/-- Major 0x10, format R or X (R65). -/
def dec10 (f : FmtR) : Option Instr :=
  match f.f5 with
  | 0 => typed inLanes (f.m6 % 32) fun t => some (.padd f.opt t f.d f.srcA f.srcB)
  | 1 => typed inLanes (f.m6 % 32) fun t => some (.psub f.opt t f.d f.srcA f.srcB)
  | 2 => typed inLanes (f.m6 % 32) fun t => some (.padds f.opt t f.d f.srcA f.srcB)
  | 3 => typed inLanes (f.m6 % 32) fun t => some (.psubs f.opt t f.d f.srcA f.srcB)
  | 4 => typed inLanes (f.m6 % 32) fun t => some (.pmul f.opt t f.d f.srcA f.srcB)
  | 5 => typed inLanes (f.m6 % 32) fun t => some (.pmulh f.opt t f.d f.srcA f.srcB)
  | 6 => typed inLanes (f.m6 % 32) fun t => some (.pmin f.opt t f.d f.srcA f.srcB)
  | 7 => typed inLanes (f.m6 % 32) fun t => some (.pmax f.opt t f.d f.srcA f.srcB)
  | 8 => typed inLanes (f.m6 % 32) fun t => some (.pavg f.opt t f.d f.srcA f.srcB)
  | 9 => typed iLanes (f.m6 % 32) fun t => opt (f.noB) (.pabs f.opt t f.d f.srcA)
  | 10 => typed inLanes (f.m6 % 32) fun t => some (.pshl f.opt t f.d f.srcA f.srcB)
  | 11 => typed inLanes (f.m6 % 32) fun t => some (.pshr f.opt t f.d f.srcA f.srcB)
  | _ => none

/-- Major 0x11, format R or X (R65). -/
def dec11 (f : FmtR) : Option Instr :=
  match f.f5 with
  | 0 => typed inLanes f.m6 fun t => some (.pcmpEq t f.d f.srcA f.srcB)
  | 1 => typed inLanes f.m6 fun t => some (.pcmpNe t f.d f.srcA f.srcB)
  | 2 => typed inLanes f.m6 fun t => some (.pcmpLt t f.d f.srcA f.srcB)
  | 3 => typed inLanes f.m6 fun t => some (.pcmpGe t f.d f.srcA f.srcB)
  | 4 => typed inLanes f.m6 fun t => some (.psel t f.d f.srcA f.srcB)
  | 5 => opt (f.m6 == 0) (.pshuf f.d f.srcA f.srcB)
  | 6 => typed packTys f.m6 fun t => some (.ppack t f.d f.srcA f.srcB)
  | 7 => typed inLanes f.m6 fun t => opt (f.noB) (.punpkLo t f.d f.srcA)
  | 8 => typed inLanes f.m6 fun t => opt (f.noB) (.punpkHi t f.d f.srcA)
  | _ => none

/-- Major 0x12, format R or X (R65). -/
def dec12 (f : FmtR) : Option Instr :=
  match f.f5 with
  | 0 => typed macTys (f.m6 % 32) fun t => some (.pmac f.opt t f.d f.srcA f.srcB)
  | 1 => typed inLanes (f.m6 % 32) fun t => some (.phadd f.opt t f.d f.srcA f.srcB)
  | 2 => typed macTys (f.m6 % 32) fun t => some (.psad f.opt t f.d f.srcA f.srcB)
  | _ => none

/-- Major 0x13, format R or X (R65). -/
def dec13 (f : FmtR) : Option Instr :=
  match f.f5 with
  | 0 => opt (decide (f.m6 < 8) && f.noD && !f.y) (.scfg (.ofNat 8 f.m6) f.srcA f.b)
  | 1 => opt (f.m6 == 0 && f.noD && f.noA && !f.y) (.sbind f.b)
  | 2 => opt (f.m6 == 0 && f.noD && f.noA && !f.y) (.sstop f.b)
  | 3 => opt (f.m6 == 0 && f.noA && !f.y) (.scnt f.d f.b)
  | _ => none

▬▬▬

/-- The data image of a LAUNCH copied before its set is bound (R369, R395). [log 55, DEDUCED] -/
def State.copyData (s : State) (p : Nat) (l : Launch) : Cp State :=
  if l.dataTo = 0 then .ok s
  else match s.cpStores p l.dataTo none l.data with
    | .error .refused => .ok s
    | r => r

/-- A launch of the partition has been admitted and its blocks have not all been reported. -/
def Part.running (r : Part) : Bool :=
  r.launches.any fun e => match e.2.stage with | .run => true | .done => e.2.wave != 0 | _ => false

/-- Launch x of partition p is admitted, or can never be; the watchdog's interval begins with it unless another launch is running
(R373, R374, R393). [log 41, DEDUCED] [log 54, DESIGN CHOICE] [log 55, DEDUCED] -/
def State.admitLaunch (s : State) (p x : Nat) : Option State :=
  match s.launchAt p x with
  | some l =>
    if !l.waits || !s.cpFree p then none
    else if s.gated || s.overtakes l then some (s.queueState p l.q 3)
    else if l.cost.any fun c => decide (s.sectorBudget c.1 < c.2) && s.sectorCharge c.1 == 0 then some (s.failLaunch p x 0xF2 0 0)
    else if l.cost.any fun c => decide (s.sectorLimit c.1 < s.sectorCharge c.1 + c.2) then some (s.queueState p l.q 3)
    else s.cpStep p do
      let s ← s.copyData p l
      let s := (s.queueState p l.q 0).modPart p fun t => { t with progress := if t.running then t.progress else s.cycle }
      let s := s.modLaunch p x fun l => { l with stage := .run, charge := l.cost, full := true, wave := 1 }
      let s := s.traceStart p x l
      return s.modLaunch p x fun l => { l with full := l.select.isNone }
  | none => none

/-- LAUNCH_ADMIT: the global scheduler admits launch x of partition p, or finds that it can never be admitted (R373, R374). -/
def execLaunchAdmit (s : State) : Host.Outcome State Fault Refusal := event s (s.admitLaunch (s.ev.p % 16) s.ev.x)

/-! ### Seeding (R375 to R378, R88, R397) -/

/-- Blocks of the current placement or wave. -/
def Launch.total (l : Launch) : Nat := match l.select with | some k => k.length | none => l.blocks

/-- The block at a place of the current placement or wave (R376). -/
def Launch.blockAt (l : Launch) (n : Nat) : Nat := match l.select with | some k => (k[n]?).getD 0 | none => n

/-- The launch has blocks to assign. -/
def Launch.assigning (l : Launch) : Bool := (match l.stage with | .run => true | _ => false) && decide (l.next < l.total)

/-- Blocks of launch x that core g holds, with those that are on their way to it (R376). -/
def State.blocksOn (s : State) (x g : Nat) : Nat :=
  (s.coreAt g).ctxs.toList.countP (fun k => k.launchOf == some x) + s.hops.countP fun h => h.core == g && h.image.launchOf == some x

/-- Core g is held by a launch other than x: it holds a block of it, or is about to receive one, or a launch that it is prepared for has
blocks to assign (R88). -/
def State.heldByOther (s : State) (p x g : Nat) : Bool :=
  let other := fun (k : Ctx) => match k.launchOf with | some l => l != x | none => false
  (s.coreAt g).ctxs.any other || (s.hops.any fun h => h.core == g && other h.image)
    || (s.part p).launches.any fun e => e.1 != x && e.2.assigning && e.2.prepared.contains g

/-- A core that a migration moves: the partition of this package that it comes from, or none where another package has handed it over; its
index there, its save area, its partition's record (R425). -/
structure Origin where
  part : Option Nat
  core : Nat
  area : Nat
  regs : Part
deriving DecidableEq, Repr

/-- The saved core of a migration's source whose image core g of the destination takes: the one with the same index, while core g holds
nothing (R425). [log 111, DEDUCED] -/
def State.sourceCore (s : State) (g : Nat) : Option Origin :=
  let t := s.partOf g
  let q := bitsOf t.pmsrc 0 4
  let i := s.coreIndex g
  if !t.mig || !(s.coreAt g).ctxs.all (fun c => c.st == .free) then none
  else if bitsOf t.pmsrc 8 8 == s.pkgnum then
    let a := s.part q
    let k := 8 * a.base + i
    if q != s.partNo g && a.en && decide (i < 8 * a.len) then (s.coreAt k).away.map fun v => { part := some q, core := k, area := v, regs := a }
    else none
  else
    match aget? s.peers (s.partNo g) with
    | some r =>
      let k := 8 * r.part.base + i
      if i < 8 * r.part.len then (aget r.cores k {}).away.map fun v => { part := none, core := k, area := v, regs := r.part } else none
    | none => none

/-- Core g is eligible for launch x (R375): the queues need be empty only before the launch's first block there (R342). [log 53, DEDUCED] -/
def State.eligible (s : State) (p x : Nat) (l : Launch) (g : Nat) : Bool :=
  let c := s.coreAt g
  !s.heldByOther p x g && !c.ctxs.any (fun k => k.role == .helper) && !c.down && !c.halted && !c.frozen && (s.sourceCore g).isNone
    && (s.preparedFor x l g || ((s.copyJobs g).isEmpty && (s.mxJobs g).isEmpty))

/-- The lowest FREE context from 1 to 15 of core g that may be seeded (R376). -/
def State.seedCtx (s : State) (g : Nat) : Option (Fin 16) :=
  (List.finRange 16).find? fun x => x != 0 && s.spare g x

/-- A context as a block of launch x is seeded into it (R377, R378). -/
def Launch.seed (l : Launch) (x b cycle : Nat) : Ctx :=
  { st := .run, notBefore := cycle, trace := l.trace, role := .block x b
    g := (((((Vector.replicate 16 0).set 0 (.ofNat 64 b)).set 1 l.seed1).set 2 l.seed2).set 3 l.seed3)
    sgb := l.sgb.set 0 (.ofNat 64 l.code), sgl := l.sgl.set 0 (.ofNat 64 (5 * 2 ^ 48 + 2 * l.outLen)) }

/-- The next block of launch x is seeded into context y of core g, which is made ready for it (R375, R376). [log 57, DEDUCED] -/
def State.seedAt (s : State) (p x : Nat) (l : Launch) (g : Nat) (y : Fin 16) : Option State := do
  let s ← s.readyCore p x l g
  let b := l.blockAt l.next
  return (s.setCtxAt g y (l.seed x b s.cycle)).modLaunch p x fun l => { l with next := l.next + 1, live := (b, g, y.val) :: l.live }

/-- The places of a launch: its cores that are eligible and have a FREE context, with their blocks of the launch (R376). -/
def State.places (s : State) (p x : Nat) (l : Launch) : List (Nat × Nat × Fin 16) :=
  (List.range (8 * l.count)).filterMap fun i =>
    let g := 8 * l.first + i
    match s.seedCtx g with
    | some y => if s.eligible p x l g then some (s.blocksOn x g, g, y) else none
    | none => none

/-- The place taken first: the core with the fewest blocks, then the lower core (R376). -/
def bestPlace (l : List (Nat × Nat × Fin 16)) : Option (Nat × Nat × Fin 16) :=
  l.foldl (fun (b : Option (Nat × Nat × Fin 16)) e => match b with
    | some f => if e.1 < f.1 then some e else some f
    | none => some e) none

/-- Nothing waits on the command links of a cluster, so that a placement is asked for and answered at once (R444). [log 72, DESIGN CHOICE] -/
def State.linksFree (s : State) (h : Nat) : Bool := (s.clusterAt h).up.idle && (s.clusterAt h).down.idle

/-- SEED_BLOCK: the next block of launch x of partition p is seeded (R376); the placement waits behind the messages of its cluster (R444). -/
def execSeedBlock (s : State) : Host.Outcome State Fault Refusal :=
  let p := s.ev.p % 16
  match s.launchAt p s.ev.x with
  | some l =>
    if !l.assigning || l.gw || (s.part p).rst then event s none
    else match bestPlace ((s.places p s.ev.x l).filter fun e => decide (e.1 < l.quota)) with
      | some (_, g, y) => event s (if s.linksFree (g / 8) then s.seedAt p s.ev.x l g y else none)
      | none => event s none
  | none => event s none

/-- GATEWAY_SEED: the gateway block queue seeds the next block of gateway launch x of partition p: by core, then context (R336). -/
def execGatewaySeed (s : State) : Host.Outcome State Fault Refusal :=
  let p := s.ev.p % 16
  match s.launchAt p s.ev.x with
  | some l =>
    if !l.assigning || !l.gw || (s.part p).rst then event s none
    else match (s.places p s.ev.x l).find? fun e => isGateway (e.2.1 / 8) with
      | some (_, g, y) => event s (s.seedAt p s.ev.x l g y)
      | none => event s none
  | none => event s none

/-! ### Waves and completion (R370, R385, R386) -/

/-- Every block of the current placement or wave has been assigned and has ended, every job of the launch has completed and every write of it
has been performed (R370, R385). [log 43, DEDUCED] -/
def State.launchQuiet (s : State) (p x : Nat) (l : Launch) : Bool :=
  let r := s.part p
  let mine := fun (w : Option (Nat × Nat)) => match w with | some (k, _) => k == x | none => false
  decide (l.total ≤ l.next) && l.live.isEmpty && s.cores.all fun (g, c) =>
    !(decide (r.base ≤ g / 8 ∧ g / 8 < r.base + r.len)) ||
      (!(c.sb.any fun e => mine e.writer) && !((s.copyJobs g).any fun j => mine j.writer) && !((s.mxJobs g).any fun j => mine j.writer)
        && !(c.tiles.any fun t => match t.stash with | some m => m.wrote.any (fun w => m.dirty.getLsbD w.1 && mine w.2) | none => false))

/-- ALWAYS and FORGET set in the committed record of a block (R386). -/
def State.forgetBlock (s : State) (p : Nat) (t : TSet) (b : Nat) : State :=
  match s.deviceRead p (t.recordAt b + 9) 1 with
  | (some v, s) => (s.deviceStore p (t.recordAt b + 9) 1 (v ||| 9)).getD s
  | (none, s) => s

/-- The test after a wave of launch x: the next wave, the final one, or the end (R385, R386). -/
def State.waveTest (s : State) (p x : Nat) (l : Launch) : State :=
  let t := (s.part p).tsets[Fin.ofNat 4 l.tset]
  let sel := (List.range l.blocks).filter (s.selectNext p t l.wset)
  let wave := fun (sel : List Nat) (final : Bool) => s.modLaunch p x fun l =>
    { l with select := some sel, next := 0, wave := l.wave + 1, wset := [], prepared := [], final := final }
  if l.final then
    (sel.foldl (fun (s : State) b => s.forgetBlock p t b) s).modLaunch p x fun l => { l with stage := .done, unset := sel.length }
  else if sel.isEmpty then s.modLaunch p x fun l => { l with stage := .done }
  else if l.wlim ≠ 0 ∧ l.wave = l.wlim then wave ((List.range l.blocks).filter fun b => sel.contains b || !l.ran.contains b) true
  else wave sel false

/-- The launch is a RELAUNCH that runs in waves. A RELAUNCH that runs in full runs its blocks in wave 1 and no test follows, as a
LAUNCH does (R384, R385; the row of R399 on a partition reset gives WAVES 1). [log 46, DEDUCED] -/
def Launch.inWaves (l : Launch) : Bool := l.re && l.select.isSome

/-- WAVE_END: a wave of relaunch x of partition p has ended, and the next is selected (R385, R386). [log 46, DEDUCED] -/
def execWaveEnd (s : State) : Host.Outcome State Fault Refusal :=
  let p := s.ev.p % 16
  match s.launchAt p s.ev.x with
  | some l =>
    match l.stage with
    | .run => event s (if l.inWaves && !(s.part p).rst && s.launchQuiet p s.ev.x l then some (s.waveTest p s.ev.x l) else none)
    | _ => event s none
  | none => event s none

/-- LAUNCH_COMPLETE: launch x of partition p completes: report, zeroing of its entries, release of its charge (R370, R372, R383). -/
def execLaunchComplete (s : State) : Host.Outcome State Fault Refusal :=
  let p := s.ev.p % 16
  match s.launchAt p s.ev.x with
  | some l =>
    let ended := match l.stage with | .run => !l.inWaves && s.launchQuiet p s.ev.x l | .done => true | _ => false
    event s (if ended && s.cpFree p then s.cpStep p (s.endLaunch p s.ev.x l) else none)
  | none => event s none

▬▬▬

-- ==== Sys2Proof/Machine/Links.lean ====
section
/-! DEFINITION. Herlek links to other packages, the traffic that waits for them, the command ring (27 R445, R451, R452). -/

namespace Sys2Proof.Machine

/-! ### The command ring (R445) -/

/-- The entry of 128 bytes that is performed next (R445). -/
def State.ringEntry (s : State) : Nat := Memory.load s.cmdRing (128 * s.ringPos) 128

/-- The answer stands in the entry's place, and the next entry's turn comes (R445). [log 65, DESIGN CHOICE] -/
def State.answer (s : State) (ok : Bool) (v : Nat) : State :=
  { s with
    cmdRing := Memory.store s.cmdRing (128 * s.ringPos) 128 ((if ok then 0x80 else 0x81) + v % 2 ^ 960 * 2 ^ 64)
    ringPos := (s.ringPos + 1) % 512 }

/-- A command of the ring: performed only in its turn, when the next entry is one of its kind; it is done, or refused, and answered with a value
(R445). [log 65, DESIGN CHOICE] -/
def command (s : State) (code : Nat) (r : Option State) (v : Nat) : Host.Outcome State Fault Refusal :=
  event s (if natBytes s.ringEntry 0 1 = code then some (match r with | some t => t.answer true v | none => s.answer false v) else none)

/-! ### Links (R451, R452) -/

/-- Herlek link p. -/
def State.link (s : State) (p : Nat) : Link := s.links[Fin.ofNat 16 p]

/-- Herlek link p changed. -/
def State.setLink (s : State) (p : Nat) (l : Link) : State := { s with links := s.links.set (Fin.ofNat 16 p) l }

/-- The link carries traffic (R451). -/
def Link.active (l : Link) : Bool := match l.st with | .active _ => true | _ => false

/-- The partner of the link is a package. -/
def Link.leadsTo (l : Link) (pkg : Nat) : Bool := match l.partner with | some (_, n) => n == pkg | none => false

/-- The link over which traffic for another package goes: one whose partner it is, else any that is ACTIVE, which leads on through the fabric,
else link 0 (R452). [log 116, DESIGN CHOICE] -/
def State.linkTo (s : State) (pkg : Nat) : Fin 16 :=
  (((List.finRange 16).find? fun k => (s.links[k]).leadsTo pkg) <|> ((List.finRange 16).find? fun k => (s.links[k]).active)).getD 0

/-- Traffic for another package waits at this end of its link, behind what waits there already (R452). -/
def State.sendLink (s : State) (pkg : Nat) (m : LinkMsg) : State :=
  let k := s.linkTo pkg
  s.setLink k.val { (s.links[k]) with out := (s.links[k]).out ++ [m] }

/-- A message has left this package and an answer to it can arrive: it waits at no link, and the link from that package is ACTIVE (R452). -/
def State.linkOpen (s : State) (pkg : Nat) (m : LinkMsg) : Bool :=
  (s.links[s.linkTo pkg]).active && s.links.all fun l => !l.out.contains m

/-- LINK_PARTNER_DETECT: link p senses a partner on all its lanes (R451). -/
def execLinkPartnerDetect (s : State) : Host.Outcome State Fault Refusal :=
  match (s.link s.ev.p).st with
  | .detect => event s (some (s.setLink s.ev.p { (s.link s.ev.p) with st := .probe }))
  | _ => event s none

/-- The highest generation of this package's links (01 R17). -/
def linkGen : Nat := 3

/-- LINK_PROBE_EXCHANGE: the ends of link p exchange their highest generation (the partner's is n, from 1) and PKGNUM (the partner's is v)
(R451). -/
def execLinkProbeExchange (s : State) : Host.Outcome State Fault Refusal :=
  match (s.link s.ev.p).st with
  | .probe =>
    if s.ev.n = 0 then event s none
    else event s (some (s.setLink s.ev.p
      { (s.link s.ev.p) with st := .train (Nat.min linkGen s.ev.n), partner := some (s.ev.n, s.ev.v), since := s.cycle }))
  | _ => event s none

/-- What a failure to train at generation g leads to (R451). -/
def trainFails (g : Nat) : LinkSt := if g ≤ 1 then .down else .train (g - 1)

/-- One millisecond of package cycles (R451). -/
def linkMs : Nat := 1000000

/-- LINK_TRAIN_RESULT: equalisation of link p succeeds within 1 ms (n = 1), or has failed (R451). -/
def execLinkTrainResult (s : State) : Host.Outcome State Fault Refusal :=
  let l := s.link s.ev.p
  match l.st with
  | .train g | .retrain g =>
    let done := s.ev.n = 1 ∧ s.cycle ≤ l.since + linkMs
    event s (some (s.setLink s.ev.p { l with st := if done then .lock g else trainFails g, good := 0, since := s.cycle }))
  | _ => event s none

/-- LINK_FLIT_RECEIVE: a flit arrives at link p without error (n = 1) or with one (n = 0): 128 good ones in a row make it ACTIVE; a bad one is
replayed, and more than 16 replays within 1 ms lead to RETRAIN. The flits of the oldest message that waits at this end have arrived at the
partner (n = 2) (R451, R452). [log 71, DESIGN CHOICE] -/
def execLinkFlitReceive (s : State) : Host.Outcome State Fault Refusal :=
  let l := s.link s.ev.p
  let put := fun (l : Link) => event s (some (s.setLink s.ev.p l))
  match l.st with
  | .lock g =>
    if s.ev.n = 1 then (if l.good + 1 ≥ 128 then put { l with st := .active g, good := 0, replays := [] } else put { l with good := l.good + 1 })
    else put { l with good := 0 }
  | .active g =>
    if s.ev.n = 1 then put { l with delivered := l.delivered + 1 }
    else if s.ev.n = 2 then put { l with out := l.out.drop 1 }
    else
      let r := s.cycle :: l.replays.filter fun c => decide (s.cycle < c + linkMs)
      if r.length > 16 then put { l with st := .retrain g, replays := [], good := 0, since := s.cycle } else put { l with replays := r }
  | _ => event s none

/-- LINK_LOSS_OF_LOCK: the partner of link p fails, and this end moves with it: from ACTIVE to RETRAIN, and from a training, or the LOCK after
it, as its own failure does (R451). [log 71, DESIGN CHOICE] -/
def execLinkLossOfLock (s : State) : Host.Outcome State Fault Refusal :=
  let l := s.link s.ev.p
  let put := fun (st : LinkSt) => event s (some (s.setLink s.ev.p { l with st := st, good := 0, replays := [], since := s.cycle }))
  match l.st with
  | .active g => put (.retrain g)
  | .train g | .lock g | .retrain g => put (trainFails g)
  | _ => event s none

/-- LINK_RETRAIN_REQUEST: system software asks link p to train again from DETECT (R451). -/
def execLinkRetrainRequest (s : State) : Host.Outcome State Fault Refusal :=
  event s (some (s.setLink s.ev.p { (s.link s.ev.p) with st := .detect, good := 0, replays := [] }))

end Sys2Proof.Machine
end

▬▬▬

#### Work request:
Considering only the material above, set down every line from the one with "f.m6) f.srcA f.b)" to the one with "f.noA && !f.y) (.sstop f.b)", inclusive, exactly as written.

#### Result of the exercise:
  | 0 => opt (decide (f.m6 < 8) && f.noD && !f.y) (.scfg (.ofNat 8 f.m6) f.srcA f.b)
  | 1 => opt (f.m6 == 0 && f.noD && f.noA && !f.y) (.sbind f.b)
  | 2 => opt (f.m6 == 0 && f.noD && f.noA && !f.y) (.sstop f.b)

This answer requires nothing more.